Go through the material and copy each line in which the word "applyRules" shows up.

Segment Start: Available data

/-- An agreement point in JOINING (R33, R34, R74, R89, R90). Without a contributor the settle count is set to 0. With one the
estimate is recorded and the discipline rules take it, unmarked and without steering. The first is the joining step: the
clock is stepped by it whatever its size, and the settle count stays. After it an estimate beyond H steps the clock and sets
the count to 0, and one within H raises it; at the fourth the station enters AGREED with cause SETTLED, by SETTLED as by
ROUND_END (log 3), takes the label offset that most COUNTED entries report, and marks its holdover record valid. The
order inside the point (log 34) and a round end owed by a step (log 7) are the model's reading. -/
def Obligations.FourthSettledPointAgrees : Prop :=
  ∀ (dt : Elapsed) (s : State) (index : Option Nat), let u := s.elapse dt; let c := (u.signal index).closeTable
    let votes := fun x : Int => ((List.finRange 32).filter fun i =>
      (c.peers.entries[i]).state == .counted && (c.peers.entries[i]).labelOffset == some x).length
    let e := estimateOf c.deviationList
    let recorded := ((c.setStation { u.station with silenceCount := 0 }).examineLabels c.contributors).setAgreement
      { u.agreement with estimate := some e, spread := some (spreadOf c.deviationList), shortRounds := 0 }
    let w := recorded.applyRules e false 0
    let stepped := fun a : Nat => if e = 0 then a else clampUnits (a + e * 1000000000)
    u.roundEndDue = some index → u.station.state = .joining → u.link.owedRoundEnd = none →
    (c.contributors = [] → u.station.silenceCount + 1 < 16 →
      ∃ t, exec (.roundEnd dt) s = .next t ∧ t.station.state = .joining ∧ t.station.settleCount = 0 ∧
        t.discipline = u.discipline ∧
        t.agreement = { u.agreement with shortRounds := min 255 (u.agreement.shortRounds + 1) }) ∧
    (c.contributors ≠ [] → u.discipline.joiningStepTaken = false →
      exec (.roundEnd dt) s = .next (w.settleOwed 2) ∧ w.station = { u.station with silenceCount := 0 } ∧
      w.discipline.joiningStepTaken = true ∧ w.discipline.restart = u.config.restartRounds ∧
      w.discipline.coastMark = false ∧ w.discipline.rate = u.discipline.rate ∧
      (∀ a, u.discipline.clock = some a → w.discipline.clock = some (stepped a) ∧
        (e ≠ 0 → Reports u w (.stepped .joining e)))) ∧
    (c.contributors ≠ [] → u.discipline.joiningStepTaken = true → u.config.stepThreshold < e.natAbs →
      exec (.roundEnd dt) s = .next ((w.setStation { w.station with settleCount := 0 }).settleOwed 2) ∧
      w.station = { u.station with silenceCount := 0 } ∧ w.discipline.restart = u.config.restartRounds ∧
      w.discipline.coastMark = false ∧ w.discipline.rate = u.discipline.rate ∧
      (∀ a, u.discipline.clock = some a → w.discipline.clock = some (stepped a) ∧
        Reports u w (.stepped .estimate e))) ∧
    (c.contributors ≠ [] → u.discipline.joiningStepTaken = true → e.natAbs ≤ u.config.stepThreshold →
      ∃ t, exec (.roundEnd dt) s = .next t ∧ t.agreement.estimate = some e ∧
        t.agreement.shortRounds = 0 ∧ t.discipline.clock = u.discipline.clock ∧ t.peers = c.peers ∧
        t.source = u.source ∧
        (u.station.settleCount < 3 →
          t = w.setStation { u.station with silenceCount := 0, settleCount := u.station.settleCount + 1 } ∧
          t.gens = u.gens) ∧
        (3 ≤ u.station.settleCount →
          exec (.settled dt) s = .next t ∧ t.station.state = .agreed ∧
          Reports u t (.stateChanged .agreed .settled) ∧
          t.discipline = { w.discipline with holdoverValue := w.discipline.rate, holdoverValid := true } ∧
          t.agreement.disagreements = 0 ∧
          (∀ x, 0 < votes x → (∀ y, y ≠ x → votes y < votes x) → t.anchor.appliedAt ≠ some t.synthTime →
            t.anchor.labelOffset = x)))

/-- The merge test (R76, R77), and the outcome of finding this station in the minority in AGREED (R78, R61, R36): the
groups are exchanged, the estimate is recorded and not applied, the station enters JOINING with cause MERGE and raises
MERGED. -/
def Obligations.MinorityMerges : Prop :=
  (∀ s : State,
    (∀ i : Fin 32, i ∈ s.otherGroup ↔ (s.peers.entries[i]).state = .excluded ∧ (s.peers.entries[i]).delay.isSome = true ∧
      (s.peers.entries[i]).resultObservation = .wild ∧ (s.peers.entries[i]).resultDeviation.isSome = true ∧
      ((s.peers.entries[i]).peerState = some .agreed ∨ (s.peers.entries[i]).peerState = some .isolated)) ∧
    (s.minority = true ↔ s.otherGroup ≠ [] ∧
      (∀ i ∈ s.otherGroup, ∀ j ∈ s.otherGroup, ∀ x y, (s.peers.entries[i]).resultDeviation = some x →
        (s.peers.entries[j]).resultDeviation = some y → x - y ≤ 2 * s.config.window) ∧
      (s.contributors.length + 1 < s.otherGroup.length ∨
        (s.otherGroup.length = s.contributors.length + 1 ∧
          ∃ j ∈ s.otherGroup, j < s.config.slot ∧ ∀ i ∈ s.contributors, j < i)))) ∧
  (∀ (dt : Elapsed) (s : State) (index : Option Nat), let u := s.elapse dt; let c := (u.signal index).closeTable
    u.roundEndDue = some index → u.station.state = .agreed → u.link.owedRoundEnd = none →
    u.config.quorum ≤ c.contributors.length → c.minority = true →
    ∃ t, exec (.roundEnd dt) s = .next t ∧ t.station.state = .joining ∧ Reports u t (.stateChanged .joining .merge) ∧
      Reports u t (.merged c.otherGroup.length (c.contributors.length + 1)) ∧
      (∀ i ∈ c.otherGroup, (t.peers.entries[i]).state = .counted ∧ (t.peers.entries[i]).goodStreak = 0 ∧
        (t.peers.entries[i]).wildStreak = 0 ∧ (t.peers.entries[i]).absentStreak = 0) ∧
      (∀ i ∈ c.contributors, (t.peers.entries[i]).state = .excluded) ∧
      (∀ i : Fin 32, i ∉ c.otherGroup → i ∉ c.contributors → t.peers.entries[i] = c.peers.entries[i]) ∧
      t.agreement = ⟨some (estimateOf c.deviationList), some (spreadOf c.deviationList), 0, 0⟩ ∧
      t.discipline = { u.discipline with joiningStepTaken := false } ∧ t.source = u.source ∧ t.gens = u.gens)

/-- The agreement point in holdover: a short round in ISOLATED, and any in WITHDRAWING, corrects nothing and leaves the
state; the first with quorum in ISOLATED moves the station to AGREED with cause REGAINED, sets the restart counter and hands
the estimate on as one of an AGREED station, with steering, the disagreement count 1 where it is beyond M; within H and M
it is a restart slew (R37, R71, R74, R79, R91). The order inside the point (log 34) and a round end owed by a step (log 7)
are the model's reading. -/
def Obligations.HoldoverAgreementPoints : Prop :=
  ∀ (dt : Elapsed) (s : State) (index : Option Nat), let u := s.elapse dt; let c := (u.signal index).closeTable
    let e := estimateOf c.deviationList
    let x := c.examineLabels c.contributors
    let steering := x.steer c.contributors
    let r := ((x.raiseAll steering.2).setAgreement ⟨some e, some (spreadOf c.deviationList), 0, 0⟩).enterAgreed .regained
    let q := (r.setDiscipline { r.discipline with restart := u.config.restartRounds }).setAgreement
      { r.agreement with disagreements := if u.config.maxStep < e.natAbs then 1 else 0 }
    u.roundEndDue = some index → u.link.owedRoundEnd = none →
    (u.station.state = .withdrawing →
      ∃ t, exec (.roundEnd dt) s = .next t ∧ t.station = u.station ∧ t.discipline = u.discipline ∧
        t.anchor = u.anchor ∧ t.gens = u.gens ∧ t.peers = c.peers ∧
        (c.contributors.length < u.config.quorum →
          t.agreement = { u.agreement with shortRounds := min 255 (u.agreement.shortRounds + 1) }) ∧
        (u.config.quorum ≤ c.contributors.length →
          t.agreement = { u.agreement with
            estimate := some (estimateOf c.deviationList), spread := some (spreadOf c.deviationList), shortRounds := 0 })) ∧
    (u.station.state = .isolated →
      (c.contributors.length < u.config.quorum →
        ∃ t, exec (.roundEnd dt) s = .next t ∧ t.station = u.station ∧ t.discipline = u.discipline ∧
          t.gens = u.gens ∧ t.peers = c.peers ∧
          t.agreement = { u.agreement with shortRounds := min 255 (u.agreement.shortRounds + 1) }) ∧
      (u.config.quorum ≤ c.contributors.length →
        exec (.roundEnd dt) s = .next
          ((q.applyRules e (decide (u.config.maxStep < e.natAbs)) steering.1).settleOwed 2) ∧
        r.station.state = .agreed ∧ r.agreement = ⟨some e, some (spreadOf c.deviationList), 0, 0⟩ ∧
        r.discipline = { u.discipline with holdoverValue := u.discipline.rate, holdoverValid := true }) ∧
      (u.config.quorum ≤ c.contributors.length →
        e.natAbs ≤ u.config.stepThreshold → e.natAbs ≤ u.config.maxStep → 0 < u.config.restartRounds →
        ∃ t, exec (.roundEnd dt) s = .next t ∧ t.station.state = .agreed ∧
          Reports u t (.stateChanged .agreed .regained) ∧ t.discipline.clock = u.discipline.clock ∧
          t.discipline.restart = u.config.restartRounds - 1 ∧ t.discipline.coastMark = false ∧
          t.discipline.holdoverValid = true ∧ t.peers = c.peers ∧
          t.agreement = ⟨some (estimateOf c.deviationList), some (spreadOf c.deviationList), 0, 0⟩))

Segment End: Available data

→ **Written response**
    let w := recorded.applyRules e false 0
          ((q.applyRules e (decide (u.config.maxStep < e.natAbs)) steering.1).settleOwed 2) ∧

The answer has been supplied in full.